Two dimensional finite element method with quadrilateral basis functions was applied to the spherical high order filter on the spherical surface limited area domain. The basis function consists of four shape functions which are defined on separate four grid boxes sharing the same gridpoint. With the basis functions, the first order derivative was expressed as an algebraic equation associated with nine point stencil. As the theory depicts, the convergence rate of the error for the spherical Laplacian operator was found to be fourth order, while it was the second order for the spherical Laplacian operator. The accuracy of the new high order filter was shown to be almost the same as those of Fourier finite element high order filter. The two-dimension finite element high order filter was incorporated in the weather research and forecasting (WRF) model as a hyper viscosity. The effect of the high order filter was compared with the built-in viscosity scheme of the WRF model.
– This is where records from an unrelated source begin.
/-- The registers and register arrays of BAR0. -/
inductive RegName where
  /-- GLB_ID, Table 19.6. -/
  | glbId
  /-- GLB_SERIAL, Table 19.7. -/
  | glbSerial
  /-- GLB_MODE, Table 19.8. -/
  | glbMode
  /-- GLB_SEAL, Table 19.9. -/
  | glbSeal
  /-- GLB_SCRATCH, Table 19.9. -/
  | glbScratch
  /-- RST_CAUSE, Table 17.12. -/
  | rstCause
  /-- RST_STRAP, Table 17.13. -/
  | rstStrap
  /-- RST_DEVICE, Table 17.14. -/
  | rstDevice
  /-- RST_BLK_PORTn, Table 17.15. -/
  | rstBlkPort
  /-- RST_BLK_SLICE, Table 17.15. -/
  | rstBlkSlice
  /-- FLT_EVT_CTRL, Table 14.10. -/
  | fltEvtCtrl
  /-- FLT_CRIT_CAUSE, Table 14.11. -/
  | fltCritCause
  /-- FLT_DEGRADED, Table 14.12. -/
  | fltDegraded
  /-- FLT_INJECT, Table 14.13. -/
  | fltInject
  /-- FLT_THRk, Table 14.14. -/
  | fltThr
  /-- FLT_STATUSn, Table 14.15. -/
  | fltStatus
  /-- FLT_PERMn, Table 14.15. -/
  | fltPerm
  /-- EIC_CTRL, Table 15.6. -/
  | eicCtrl
  /-- EIC_SRC_CFGn, Table 15.7. -/
  | eicSrcCfg
  /-- EIC_PENDn, Table 15.8. -/
  | eicPend
  /-- EIC_PEND_SETn, Table 15.8. -/
  | eicPendSet
  /-- EIC_PEND_CLRn, Table 15.8. -/
  | eicPendClr
  /-- EIC_ACTIVEn, Table 15.8. -/
  | eicActive
  /-- EIC_CLAIM, Table 15.9. -/
  | eicClaim
  /-- EIC_COMPLETE, Table 15.9. -/
  | eicComplete
  /-- EIC_CTX_CTRL, Table 15.10. -/
  | eicCtxCtrl
  /-- EIC_CTX_STATUS, Table 15.11. -/
  | eicCtxStatus
  /-- HIF_RCT_BASE, Table 12.20. -/
  | hifRctBase
  /-- HIF_EVT_ROUTE, Table 12.21. -/
  | hifEvtRoute
  /-- HIF_RING_SEL, Table 12.22. -/
  | hifRingSel
  /-- HIF_RING_STATE, Table 12.22. -/
  | hifRingState
  /-- HIF_LINK_STATUS, Table 12.23. -/
  | hifLinkStatus
  /-- HIF_VF_GROUPn, Table 12.24. -/
  | hifVfGroup
  /-- PRT_CFG, Table 03.9. -/
  | prtCfg
  /-- PRT_DOMAIN, Table 03.10. -/
  | prtDomain
  /-- PRT_HOLD_TIME, Table 03.11. -/
  | prtHoldTime
  /-- PRT_LINK_CFG, Table 03.12. -/
  | prtLinkCfg
  /-- PRT_LANE_POL, Table 03.13. -/
  | prtLanePol
  /-- PRT_STATUS, Table 03.14. -/
  | prtStatus
  /-- PRT_BYP_STAGE, Table 03.15. -/
  | prtBypStage
  /-- PRT_BYP_APPROVE, Table 03.15. -/
  | prtBypApprove
  /-- PRT_BYP_EFFECTIVE, Table 03.15. -/
  | prtBypEffective
  /-- PRT_PTP_STATUS, Table 03.17. -/
  | prtPtpStatus
  /-- PAR_PROG_CTRL, Table 04.10. -/
  | parProgCtrl
  /-- PAR_PROG_CRC, Table 04.11. -/
  | parProgCrc
  /-- PAR_PORT_CFGn, Table 04.12. -/
  | parPortCfg
  /-- PAR_FAIL_ACTr, Table 04.13. -/
  | parFailAct
  /-- PAR_PUNT_RATEr, Table 04.14. -/
  | parPuntRate
  /-- state table of a slice, Table 04.1. -/
  | parState
  /-- extraction RAM of a slice, Table 04.4. -/
  | parExtract
  /-- MATCH word of a transition, Table 04.2. -/
  | parMatch
  /-- MASK word of a transition, Table 04.2. -/
  | parMask
  /-- ACTION word of a transition, Table 04.3. -/
  | parAction
  /-- RSA_GROUP_CFG, Table 05.8. -/
  | rsaGroupCfg
  /-- RSA_TILE_STATUS, Table 05.9. -/
  | rsaTileStatus
  /-- RSA_TILE_LOST, Table 05.10. -/
  | rsaTileLost
  /-- RSA_INTEG_PUNT, Table 05.11. -/
  | rsaIntegPunt
  /-- RSA_TILE_MAPt, Table 05.12. -/
  | rsaTileMap
  /-- RSA_FREE_CELLSt, Table 05.13. -/
  | rsaFreeCells
  /-- RSA_MIR_SESSn, Table 05.14. -/
  | rsaMirSess
  /-- RSA_COPY_RATEn, as Table 04.14. -/
  | rsaCopyRate
  /-- EMT_HASH_SEEDw, Table 06.10. -/
  | emtHashSeed
  /-- EMT_INS_CFG, Table 06.11. -/
  | emtInsCfg
  /-- EMT_LRN_CTRL, Table 06.12. -/
  | emtLrnCtrl
  /-- EMT_LRN_RATE, as Table 04.14. -/
  | emtLrnRate
  /-- EMT_AGE_CTRL, Table 06.13. -/
  | emtAgeCtrl
  /-- EMT_PUNT_CFG, Table 06.14. -/
  | emtPuntCfg
  /-- EMT_RELOC_CNT, Table 06.15. -/
  | emtRelocCnt
  /-- EMT_STATUS, Table 06.16. -/
  | emtStatus
  /-- LPM_STATUS, Table 06.16. -/
  | lpmStatus
  /-- EMT_PROOF_BASE, Table 06.17. -/
  | emtProofBase
  /-- EMT_PROOF_CTRL, Table 06.17. -/
  | emtProofCtrl
  /-- EMT_PROOF_STATUS, Table 06.17. -/
  | emtProofStatus
  /-- EMT_KEYSEL_CTRLp, Table 06.18. -/
  | emtKeyselCtrl
  /-- EMT_KEYSELp, Table 06.19. -/
  | emtKeysel
  /-- SEQ_STATUS, Table 08.20. -/
  | seqStatus
  /-- SEQ_CURSOR, Table 08.20. -/
  | seqCursor
  /-- SEQ_ROM_ID, Table 08.16. -/
  | seqRomId
  /-- SEQ_PATCH_ID, Table 08.16. -/
  | seqPatchId
  /-- SEQ_MCHK, Table 08.18. -/
  | seqMchk
  /-- GEN_STATUS, Table 02.10. -/
  | genStatus
  /-- GEN_WINDOW, Table 02.11. -/
  | genWindow
  /-- GEN_MAX_RES, Table 02.12. -/
  | genMaxRes
  /-- GEN_COMMIT_TIMEOUT, Table 02.13. -/
  | genCommitTimeout
  /-- GEN_MKR_CTRL, Table 02.14. -/
  | genMkrCtrl
  /-- GEN_MKR_ENn, Table 02.15. -/
  | genMkrEn
  /-- GEN_LOG_USED, Table 02.16. -/
  | genLogUsed
  /-- GEN_REFCNTk, Table 02.17. -/
  | genRefcnt
  /-- BUR_PROGn, Table 08.6. -/
  | burProg
  /-- BUR_ROM_ID, Table 08.16. -/
  | burRomId
  /-- BUR_PATCH_ID, Table 08.16. -/
  | burPatchId
  /-- BUR_PORT_CFGp, Table 08.15. -/
  | burPortCfg
  /-- BUR_ENG_MAP, Table 08.17. -/
  | burEngMap
  /-- BUR_MCHK, Table 08.18. -/
  | burMchk
  /-- CIR_DISABLE_MODE, Table 07.10. -/
  | cirDisableMode
  /-- CIR_FILLER, Table 07.11. -/
  | cirFiller
  /-- CIR_CNT_CTRL, Table 07.12. -/
  | cirCntCtrl
  /-- CIR_EVT_CTRL, Table 07.13. -/
  | cirEvtCtrl
  /-- KEK_STATUS, Table 07.14. -/
  | kekStatus
  /-- CIR_POOL_USED, Table 07.15. -/
  | cirPoolUsed
  /-- GLZ_ENC_MAP, Table 07.16. -/
  | glzEncMap
  /-- GLZ_DEC_MAP, Table 07.16. -/
  | glzDecMap
  /-- GLZ_CACHE_STATUS, Table 07.17. -/
  | glzCacheStatus
  /-- FAB_PLANE_MAPk, Table 09.8. -/
  | fabPlaneMap
  /-- FAB_PLANE_STATUS, Table 09.9. -/
  | fabPlaneStatus
  /-- FAB_FC_CFG, Table 09.10. -/
  | fabFcCfg
  /-- FAB_MATCH_CFG, Table 09.11. -/
  | fabMatchCfg
  /-- FAB_RETX_CFG, Table 09.12. -/
  | fabRetxCfg
  /-- FAB_ECN_CFGc, Table 09.13. -/
  | fabEcnCfg
  /-- BPM_IPOOL_CFG, Table 10.8. -/
  | bpmIpoolCfg
  /-- BPM_EPOOL_CFG, Table 10.8. -/
  | bpmEpoolCfg
  /-- BPM_DB_CFG, Table 10.9. -/
  | bpmDbCfg
  /-- BPM_DB_STATUS, Table 10.10. -/
  | bpmDbStatus
  /-- BPM_ICLS_CFGc, Table 10.11. -/
  | bpmIclsCfg
  /-- BPM_IRSVc, Table 10.12. -/
  | bpmIrsv
  /-- BPM_ECLS_CFGc, Table 10.13. -/
  | bpmEclsCfg
  /-- POL_PRECOLOUR, Table 11.9. -/
  | polPrecolour
  /-- POL_DSCP_MAPn, Table 11.10. -/
  | polDscpMap
  /-- EGS_PORT_SHAPEp, Table 11.11. -/
  | egsPortShape
  /-- HBM_RT_CFG, Table 13.8. -/
  | hbmRtCfg
  /-- HBM_REF_CTRL, Table 13.9. -/
  | hbmRefCtrl
  /-- HBM_TRAIN_CTRL, Table 13.10. -/
  | hbmTrainCtrl
  /-- HBM_SCRUB_CTRL, Table 13.11. -/
  | hbmScrubCtrl
  /-- HBM_SCRUB_STATUS, Table 13.11. -/
  | hbmScrubStatus
  /-- MIX_SCRUB_CTRL, Table 13.11. -/
  | mixScrubCtrl
  /-- MIX_SEL, Table 13.13. -/
  | mixSel
  /-- HBM_GROUP_STATUSg, Table 13.12. -/
  | hbmGroupStatus
  /-- MIX_LOGn, Table 13.14. -/
  | mixLog
  /-- PMC_CTRL, Table 18.7. -/
  | pmcCtrl
  /-- PMC_SNAP, Table 18.7. -/
  | pmcSnap
  /-- PMC_SNAP_TIME. -/
  | pmcSnapTime
  /-- PMC_BW_CTRL, Table 18.9. -/
  | pmcBwCtrl
  /-- PMC_SAMP_CTRL, Table 18.10. -/
  | pmcSampCtrl
  /-- PMC_SAMP_RATE, Table 18.10. -/
  | pmcSampRate
  /-- PMC_CNTn. -/
  | pmcCnt
  /-- PMC_CNT_CFGn, Table 18.8. -/
  | pmcCntCfg
  /-- PMC_BW_RX_LAST, RX_PEAK, TX_LAST and TX_PEAK of a port, Table 18.9. -/
  | pmcBw
  /-- user window: shadows, Table 18.6. -/
  | pmcUserShadow
  /-- user window: bandwidth registers, Table 18.6. -/
  | pmcUserBw
  /-- user window: PMC_SNAP as read, Table 18.6. -/
  | pmcUserSnap
  /-- user window: PMC_SNAP_TIME, Table 18.6. -/
  | pmcUserSnapTime
  /-- MBX_CTRL, Table 16.17. -/
  | mbxCtrl
  /-- MBX_STATUS, Table 16.17. -/
  | mbxStatus
  /-- MBX_REQ word, Table 16.1. -/
  | mbxReq
  /-- MBX_RSP word, Table 16.2. -/
  | mbxRsp
  /-- MGT_FW_STATUS, Table 16.20. -/
  | mgtFwStatus
  /-- MGT_FUSE_SHADOW, Table 16.18. -/
  | mgtFuseShadow
  /-- MGT_ASSET, Table 16.18. -/
  | mgtAsset
  /-- MGT_KR_STATUS, Table 16.19. -/
  | mgtKrStatus
  /-- MGT_SENS_CTRL, Table 16.19. -/
  | mgtSensCtrl
  /-- MGT_MOD_BUDGETn, Table 16.21. -/
  | mgtModBudget
  deriving DecidableEq, Repr

/-- Every register name. -/
def allRegs : List RegName :=
  [RegName.glbId, RegName.glbSerial, RegName.glbMode, RegName.glbSeal, RegName.glbScratch, RegName.rstCause] ++
  [RegName.rstStrap, RegName.rstDevice, RegName.rstBlkPort, RegName.rstBlkSlice, RegName.fltEvtCtrl, RegName.fltCritCause] ++
  [RegName.fltDegraded, RegName.fltInject, RegName.fltThr, RegName.fltStatus, RegName.fltPerm, RegName.eicCtrl] ++
  [RegName.eicSrcCfg, RegName.eicPend, RegName.eicPendSet, RegName.eicPendClr, RegName.eicActive, RegName.eicClaim] ++
  [RegName.eicComplete, RegName.eicCtxCtrl, RegName.eicCtxStatus, RegName.hifRctBase, RegName.hifEvtRoute, RegName.hifRingSel] ++
  [RegName.hifRingState, RegName.hifLinkStatus, RegName.hifVfGroup, RegName.prtCfg, RegName.prtDomain, RegName.prtHoldTime] ++
  [RegName.prtLinkCfg, RegName.prtLanePol, RegName.prtStatus, RegName.prtBypStage, RegName.prtBypApprove, RegName.prtBypEffective] ++
  [RegName.prtPtpStatus, RegName.parProgCtrl, RegName.parProgCrc, RegName.parPortCfg, RegName.parFailAct, RegName.parPuntRate] ++
  [RegName.parState, RegName.parExtract, RegName.parMatch, RegName.parMask, RegName.parAction, RegName.rsaGroupCfg] ++
  [RegName.rsaTileStatus, RegName.rsaTileLost, RegName.rsaIntegPunt, RegName.rsaTileMap, RegName.rsaFreeCells, RegName.rsaMirSess] ++
  [RegName.rsaCopyRate, RegName.emtHashSeed, RegName.emtInsCfg, RegName.emtLrnCtrl, RegName.emtLrnRate, RegName.emtAgeCtrl] ++
  [RegName.emtPuntCfg, RegName.emtRelocCnt, RegName.emtStatus, RegName.lpmStatus, RegName.emtProofBase, RegName.emtProofCtrl] ++
  [RegName.emtProofStatus, RegName.emtKeyselCtrl, RegName.emtKeysel, RegName.seqStatus, RegName.seqCursor, RegName.seqRomId] ++
  [RegName.seqPatchId, RegName.seqMchk, RegName.genStatus, RegName.genWindow, RegName.genMaxRes, RegName.genCommitTimeout] ++
  [RegName.genMkrCtrl, RegName.genMkrEn, RegName.genLogUsed, RegName.genRefcnt, RegName.burProg, RegName.burRomId] ++
  [RegName.burPatchId, RegName.burPortCfg, RegName.burEngMap, RegName.burMchk, RegName.cirDisableMode, RegName.cirFiller] ++
  [RegName.cirCntCtrl, RegName.cirEvtCtrl, RegName.kekStatus, RegName.cirPoolUsed, RegName.glzEncMap, RegName.glzDecMap] ++
  [RegName.glzCacheStatus, RegName.fabPlaneMap, RegName.fabPlaneStatus, RegName.fabFcCfg, RegName.fabMatchCfg, RegName.fabRetxCfg] ++
  [RegName.fabEcnCfg, RegName.bpmIpoolCfg, RegName.bpmEpoolCfg, RegName.bpmDbCfg, RegName.bpmDbStatus, RegName.bpmIclsCfg] ++
  [RegName.bpmIrsv, RegName.bpmEclsCfg, RegName.polPrecolour, RegName.polDscpMap, RegName.egsPortShape, RegName.hbmRtCfg] ++
  [RegName.hbmRefCtrl, RegName.hbmTrainCtrl, RegName.hbmScrubCtrl, RegName.hbmScrubStatus, RegName.mixScrubCtrl, RegName.mixSel] ++
  [RegName.hbmGroupStatus, RegName.mixLog, RegName.pmcCtrl, RegName.pmcSnap, RegName.pmcSnapTime, RegName.pmcBwCtrl] ++
  [RegName.pmcSampCtrl, RegName.pmcSampRate, RegName.pmcCnt, RegName.pmcCntCfg, RegName.pmcBw, RegName.pmcUserShadow] ++
  [RegName.pmcUserBw, RegName.pmcUserSnap, RegName.pmcUserSnapTime, RegName.mbxCtrl, RegName.mbxStatus, RegName.mbxReq] ++
  [RegName.mbxRsp, RegName.mgtFwStatus, RegName.mgtFuseShadow, RegName.mgtAsset, RegName.mgtKrStatus, RegName.mgtSensCtrl] ++
  [RegName.mgtModBudget]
It was revealed that the high order filter performed better than the built in viscosity scheme did in providing a sharper cutoff of small scale disturbances without affecting the large scale field. Simulation of the tropical cyclone track and intensity with the high order filter showed a forecast performance comparable to the built in viscosity scheme. However, the predicted amount and spatial distribution of the rainfall for the simulation with the high order filter was closer to the observed values than the case of built in viscosity scheme.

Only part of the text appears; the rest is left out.